(Dataset entries)
* * *

/-- An access moves at most 256 bytes, which a request's data holds. -/
theorem toNat_data (n v : Nat) : (BitVec.ofNat 2048 (low (8 * sizeBytes n) v)).toNat = low (8 * sizeBytes n) v := by
  have hsize : 8 * sizeBytes n ≤ 2048 := by
    unfold sizeBytes
    split <;> decide
  have hlt : v % 2 ^ (8 * sizeBytes n) < 2 ^ (8 * sizeBytes n) := Nat.mod_lt _ (Nat.two_pow_pos _)
  rw [BitVec.toNat_ofNat, low, Nat.mod_eq_of_lt (lt_of_lt_of_le hlt (Nat.pow_le_pow_right (by decide) hsize))]

/-- The request of COLL: the collective in the fields of X, the set and its keeper by the route. -/
def collReq (s : State) (e : Nat) (f : Firing) (o : Ops) : Req :=
  let rt := routeWord s e f.frame.ctx (xField o.x 17 13)
  { newReq s e f .coll (memReply o) with
    ea := srcWord s (.firing e f) o o.a, aux := word (srcWord s (.firing e f) o o.b), cmp := word (srcWord s (.firing e f) o (thirdSpec o)),
    ty := o.ty, m := o.m, op := xField o.x 12 9 + 16 * xField o.x 8 6 + 128 * xField o.x 5 3, size := routeMid rt, dev := routeDev s rt,
    scope := fabricScope }

/-- The request of OWNQ. -/
def ownqReq (s : State) (e : Nat) (f : Firing) (o : Ops) : Req :=
  { newReq s e f .ownq (memReply o) with
    ea := srcWord s (.firing e f) o o.a, dev := homeDevice s (pageOfVa (srcWord s (.firing e f) o o.a)) }

/-- The request of TLWAIT or TLRD. -/
def timelineReq (s : State) (e : Nat) (f : Firing) (o : Ops) (kind : ReqKind) : Req :=
  { newReq s e f kind (memReply o) with
    aux := word (srcWord s (.firing e f) o o.a),
    data := BitVec.ofNat 2048 (if kind = .tlwait then srcWord s (.firing e f) o o.b else 0),
    op := if kind = .tlwait then 0 else xField o.x 1 0 }

section
variable {s : State} {e : Nat} {f : Firing} (h : Issues s e f) {o : Ops}
include h

/-- COLL with a well-formed descriptor to a keeper in reach (R446). -/
theorem coll_of_alive (hdesc : collDescBad (collReq s e f o).cmp = false) (halive : deadPeer s (collReq s e f o).dev = false) :
    exec (.coll o) s = .next (finish s o (.firing e (f.addReq (collReq s e f o) (routeWord s e f.frame.ctx (memReply o))))) := by
  refine (withAgent_of_issues h _).trans (congrArg _ ?_)
  change (if bufferBusy s e f then s else if collDescBad (collReq s e f o).cmp then raise s Cause.engdesc (collReq s e f o).cmp
    else if deadPeer s (collReq s e f o).dev then raise s Cause.deadpeer (word (collReq s e f o).dev)
    else finish s o (.firing e (f.addReq (collReq s e f o) (routeWord s e f.frame.ctx (memReply o))))) = _
  rw [h.2, hdesc, halive]
  rfl

/-- OWNQ of an address in range whose home is in reach (R463). -/
theorem ownq_of_permitted (hchecks : permitted s e f.frame.ctx 3 (ownqReq s e f o).ea 1 true false)
    (halive : fabricGlobal (ownqReq s e f o).ea = true → deadPeer s (ownqReq s e f o).dev = false) :
    exec (.ownq o) s = .next (finish s o (.firing e (f.addReq (ownqReq s e f o) (routeWord s e f.frame.ctx (memReply o))))) := by
  refine (withAgent_of_issues h _).trans (congrArg _ ?_)
  change (if bufferBusy s e f then s
    else match issueChecks s e f.frame.ctx [{ space := 3, ea := (ownqReq s e f o).ea, len := 1, align := 1, rd := true, wr := false }] with
      | some w => raise s w.1 w.2
      | none => if fabricGlobal (ownqReq s e f o).ea && deadPeer s (ownqReq s e f o).dev then
          raise s Cause.deadpeer (word (ownqReq s e f o).dev)
        else finish s o (.firing e (f.addReq (ownqReq s e f o) (routeWord s e f.frame.ctx (memReply o))))) = _
  rw [permitted] at hchecks
  rw [h.2, if_neg (by decide), hchecks]
  exact if_neg (by simpa using halive)

/-- TLWAIT and TLRD (R403, R404). -/
theorem timelineInstr_of_issues {kind : ReqKind} (perform : State → Req → State × Perf) : timelineInstr o s kind perform =
    .next (finish s o (.firing e (f.addReq (timelineReq s e f o kind) (routeWord s e f.frame.ctx (memReply o))))) := by
  refine (withAgent_of_issues h _).trans (congrArg _ ?_)
  change (if bufferBusy s e f then s else _) = _
  rw [h.2, if_neg (by decide)]
  rfl
end

/-- Settles O27: each instruction by the request that it places, or by the check that it fails. -/
theorem firingFabricInstructions : Obligations.FiringFabricInstructions := by
  intro o s e f h
  dsimp only
  have hroute : o.x.toNat / 2 ^ 13 % 32 = xField o.x 17 13 := (xField_eq_div o.x 17 13).symm
  have hkeeper : o.x.toNat / 2 ^ 24 % 32 = xField o.x 28 24 := (xField_eq_div o.x 28 24).symm
  have hsize : o.x.toNat / 2 ^ 15 % 8 = xField o.x 17 15 := (xField_eq_div o.x 17 15).symm
  have hoffset : o.x.toNat % 2 ^ 15 = xField o.x 14 0 := rfl
  rw [← memReply_eq, hroute, hkeeper, hsize, hoffset, ← deviceNamed_word]
  refine ⟨?engine, ?tlwait, ?tlrd, fun hdesc halive => ?coll, fun halive => ?member, ⟨fun hchecks hmuster => ?rld, fun hdata hchecks => ?rst⟩,
    fun hmuster halive hchecks => ?ratom, fun hchecks halive => ?ownq, fun hbad => ?malformed, fun hmuster => ?muster,
    fun hmuster hdead hchecks => ?ratomDead⟩
  case engine =>
    simp only [List.forall_mem_cons, List.not_mem_nil, false_implies, implies_true, and_true]
    refine ⟨fun hdesc hchecks => ?_, fun hdesc hchecks => ?_⟩
    · exact buffersRequest_of_addReq (firingEngineReq s e f o .copy) (engineInstr_of_permitted h hdesc hchecks) ⟨rfl, rfl, rfl, rfl, rfl⟩
        ⟨rfl, rfl, rfl, rfl, rfl⟩
    · exact buffersRequest_of_addReq (firingEngineReq s e f o .istrm) (engineInstr_of_permitted h hdesc hchecks) ⟨rfl, rfl, rfl, rfl, rfl⟩
        ⟨rfl, rfl, rfl, rfl, rfl⟩
  case tlwait =>
    exact buffersRequest_of_addReq (timelineReq s e f o .tlwait) (timelineInstr_of_issues h waitOp) ⟨rfl, rfl, rfl, rfl, rfl⟩
      ⟨rfl, rfl, rfl, rfl⟩
  case tlrd =>
    exact buffersRequest_of_addReq (timelineReq s e f o .tlrd) (timelineInstr_of_issues h readTimeline) ⟨rfl, rfl, rfl, rfl, rfl⟩
      ⟨rfl, rfl, rfl, rfl⟩
  case coll =>
    exact buffersRequest_of_addReq (collReq s e f o) (coll_of_alive h hdesc halive) ⟨rfl, rfl, rfl, rfl, rfl⟩
      ⟨rfl, rfl, rfl, rfl, rfl, rfl, rfl, rfl, rfl⟩
  case member =>
    have hside : o.x.toNat / 2 ^ 18 % 4 = xField o.x 19 18 := (xField_eq_div o.x 19 18).symm
    have hentry : o.x.toNat / 2 ^ 20 % 8 = xField o.x 22 20 := (xField_eq_div o.x 22 20).symm
    simp only [List.forall_mem_cons, List.not_mem_nil, false_implies, implies_true, and_true, hside, hentry]
    refine ⟨?_, ?_⟩
    · exact buffersRequest_of_addReq (memberReq s e f o .join) (memberInstr_of_alive h halive) ⟨rfl, rfl, rfl, rfl, rfl⟩
        ⟨rfl, rfl, rfl, rfl, rfl, rfl⟩
    · exact buffersRequest_of_addReq (memberReq s e f o .leave) (memberInstr_of_alive h halive) ⟨rfl, rfl, rfl, rfl, rfl⟩
        ⟨rfl, rfl, rfl, rfl, rfl, rfl⟩
  case rld =>
    have hexec : execRld o s = _ := remoteInstr_of_permitted h rfl rfl (fun hrst => nomatch hrst) (.inr hmuster) hchecks
    refine ⟨fun halive => ?_, fun hdead => hexec.trans (congrArg _ (if_pos hdead))⟩
    exact buffersRequest_of_addReq (remoteReq s (.firing e f) o (newReq s e f .rld (memReply o)))
      (hexec.trans (congrArg _ (if_neg (Bool.eq_false_iff.mp halive)))) ⟨rfl, rfl, rfl, rfl, rfl⟩ ⟨rfl, rfl, rfl, rfl, rfl⟩
  case rst =>
    have hcontainer : containerBad (.bits o.ty) (low (Ty.width o.ty) (remoteReq s (.firing e f) o (newReq s e f .rst (memReply o))).data.toNat) =
        false := (congrArg (fun d => containerBad (.bits o.ty) (low (Ty.width o.ty) d)) (toNat_data ..)).trans hdata
    have hexec : execRst o s = _ := remoteInstr_of_permitted h rfl rfl (fun _ => hcontainer) (.inl rfl) hchecks
    refine ⟨fun halive => ?_, fun hdead => hexec.trans (congrArg _ (if_pos hdead))⟩
    exact buffersRequest_of_addReq (remoteReq s (.firing e f) o (newReq s e f .rst (memReply o)))
      (hexec.trans (congrArg _ (if_neg (Bool.eq_false_iff.mp halive)))) ⟨rfl, rfl, rfl, rfl, rfl⟩ ⟨rfl, rfl, rfl, rfl, rfl, rfl, rfl⟩
  case ratom =>
    have hexec : execRatom o s = _ := remoteInstr_of_permitted h rfl rfl (fun hrst => nomatch hrst) (.inr hmuster) hchecks
    have hop : o.x.toNat / 2 ^ 14 % 16 = aopOf o.x := (xField_eq_div o.x 17 14).symm
    have hdata : (if Ty.isFloat o.ty then src s (.firing e f) o (.typed o.ty) (thirdSpec o) false 0
        else src s (.firing e f) o .whole (thirdSpec o) false 0) = atomOperand s (.firing e f) o (thirdSpec o) := by
      rw [atomOperand]
      split <;> rfl
    rw [hop, hdata]
    exact buffersRequest_of_addReq (remoteAtomReq s (.firing e f) o (newReq s e f .ratom (memReply o)))
      (hexec.trans (congrArg _ (if_neg (Bool.eq_false_iff.mp halive)))) ⟨rfl, rfl, rfl, rfl, rfl⟩ ⟨rfl, rfl, rfl, rfl, rfl, rfl, rfl⟩
  case ownq =>
    exact buffersRequest_of_addReq (ownqReq s e f o) (ownq_of_permitted h hchecks halive) ⟨rfl, rfl, rfl, rfl, rfl⟩ ⟨rfl, rfl, rfl⟩
  case malformed =>
    have hexec : execRst o s = _ := remoteInstr_of_malformed h (r := remoteReq s (.firing e f) o (newReq s e f .rst (memReply o))) rfl rfl
      ((congrArg (fun d => containerBad (.bits o.ty) (low (Ty.width o.ty) d)) (toNat_data ..)).trans hbad)
    exact hexec.trans (congrArg (fun d => Host.Outcome.next (raise s Cause.aifrange (word (low (Ty.width o.ty) d)))) (toNat_data ..))
  case muster =>
    have hrld : execRld o s = _ := remoteInstr_of_muster h rfl rfl (by decide) hmuster
    have hratom : execRatom o s = _ := remoteInstr_of_muster h rfl rfl (by decide) hmuster
    exact ⟨hrld, hratom⟩
  case ratomDead =>
    have hexec : execRatom o s = _ := remoteInstr_of_permitted h rfl rfl (fun hrst => nomatch hrst) (.inr hmuster) hchecks
    exact hexec.trans (congrArg _ (if_pos hdead))

end Sys2Proof.Machine
end

section
/-! The engine, remote and ownership instructions of steward-mode cores (R337, R398 to R404, R438, R463 to R465). -/

namespace Sys2Proof.Machine

/-- A steward-mode core goes on with an operation's result, traps with its failure, asks again, or waits for its outcome. -/
def stewPerf (o : Ops) (n : Nat) (r : Req) : State × Perf → State
  | (s, .done v _) => finish s o ((Agent.stew n (s.stew n)).setScalar o.d (v.toNat % 2 ^ 64))
  | (s, .fail w) => raise s w.1 w.2
  | (s, .stay) => s
  | (s, .taken) => s.setStew n { s.stew n with waiting := some (.request r, Spec.code o.d) }

/-- The runs of an engine operation stand in their spaces, and are aligned (R401, R402). -/
def PartsAddressed (s : State) (n : Nat) (st : Stew) (parts : List Part) : Prop :=
  ∀ p ∈ parts, (∃ u, stewAddr s n st p.space p.ea = .ok u) ∧ (∃ u, stewAddr s n st p.space (p.ea + p.len - 1) = .ok u) ∧
    (p.space = 1 → ∀ a ∈ coreSteps p.ea p.len, ∃ u, stewAddr s n st 1 a = .ok u) ∧ p.ea % p.align = 0

/-- No address of such a run fails. -/
theorem ok_of_partsAddressed {s : State} {n : Nat} {st : Stew} {parts : List Part} (h : PartsAddressed s n st parts) {p : Part} (hp : p ∈ parts)
    {a : Nat} (ha : a ∈ p.ea :: (if p.space = 1 then coreSteps p.ea p.len else []) ++ [p.ea + p.len - 1]) :
    ∃ u, stewAddr s n st p.space a = .ok u := by
  obtain ⟨hfirst, hlast, hsteps, -⟩ := h p hp
  rw [List.mem_append, List.mem_cons, List.mem_singleton] at ha
  rcases ha with (rfl | ha) | rfl
  · exact hfirst
  · split at ha
    · next hspace => rw [hspace]; exact hsteps hspace a ha
    · cases ha
  · exact hlast

/-- The request of TLWAIT or TLRD of a steward-mode core. -/
def stewTimelineReq (s : State) (n : Nat) (st : Stew) (o : Ops) (kind : ReqKind) : Req :=
  { stewReq n kind with
    aux := word (srcWord s (.stew n st) o o.a),
    data := BitVec.ofNat 2048 (if kind = .tlwait then srcWord s (.stew n st) o o.b else 0),
    op := if kind = .tlwait then 0 else xField o.x 1 0 }

/-- A steward-mode core issues from its die. -/
theorem issueDie_stewTimelineReq (s : State) (n : Nat) (st : Stew) (o : Ops) (kind : ReqKind) :
    (stewTimelineReq s n st o kind).issueDie = stewDie n := by
  have helem : (stewTimelineReq s n st o kind).elem = stewMark + n := rfl
  rw [Req.issueDie, Req.ofStew, helem, if_pos (decide_eq_true (Nat.le_add_right ..)), Nat.add_sub_cancel_left]

section
variable {s : State} {n : Nat} {st : Stew} (h : s.agent = some (.stew n st)) {o : Ops}
include h

/-- An instruction of either mode does what it says for the steward-mode core that moves. -/
theorem withAgent_of_stew (k : Agent → State) : withAgent s k = .next (k (.stew n st)) := by
  rw [withAgent, h]

/-! ## Engines (R401 to R404) -/

theorem engineInstr_of_addressed {kind : ReqKind} (hdesc : engineDescBad (engineReq s (.stew n st) o (stewReq n kind)) = false)
    (hparts : PartsAddressed s n st (engineParts (engineReq s (.stew n st) o (stewReq n kind)))) : engineInstr o s kind =
    .next (stewPerf o n (engineReq s (.stew n st) o (stewReq n kind)) (acceptOp s (engineReq s (.stew n st) o (stewReq n kind)))) := by
  refine (withAgent_of_stew h _).trans (congrArg _ ?_)
  dsimp only
  rw [hdesc, if_neg (by decide)]
  generalize engineReq s (.stew n st) o (stewReq n kind) = r at *
  rw [List.findSome?_eq_none_iff.mpr ?addr]
  case addr =>
    intro p hp
    rw [List.findSome?_eq_none_iff]
    intro a ha
    obtain ⟨u, hu⟩ := ok_of_partsAddressed hparts hp ha
    rw [hu]
  dsimp only
  rw [List.find?_eq_none.mpr fun p hp => by simp [(hparts p hp).2.2.2]]
  rcases acceptOp s r with ⟨t, v | w | _ | _⟩ <;> rfl

theorem timelineInstr_of_stew {kind : ReqKind} (perform : State → Req → State × Perf) : timelineInstr o s kind perform =
    .next (stewPerf o n (stewTimelineReq s n st o kind) (perform s (stewTimelineReq s n st o kind))) := by
  refine (withAgent_of_stew h _).trans (congrArg _ ?_)
  change (match perform s (stewTimelineReq s n st o kind) with
    | (s, .done v _) => finish s o ((Agent.stew n (s.stew n)).setScalar o.d (low 64 v.toNat))
    | (s, .fail w) => raise s w.1 w.2
    | (s, .stay) => s
    | (s, .taken) => s.setStew n { s.stew n with waiting := some (.request (stewTimelineReq s n st o kind), Spec.code o.d) }) = _
  rcases perform s (stewTimelineReq s n st o kind) with ⟨t, v | w | _ | _⟩ <;> rfl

* * *

== WORK TO BE COMPLETED ==
List the lines of the entries that include "variable".

== TASK OUTPUT ==
variable {s : State} {e : Nat} {f : Firing} (h : Issues s e f) {o : Ops}
variable {s : State} {n : Nat} {st : Stew} (h : s.agent = some (.stew n st)) {o : Ops}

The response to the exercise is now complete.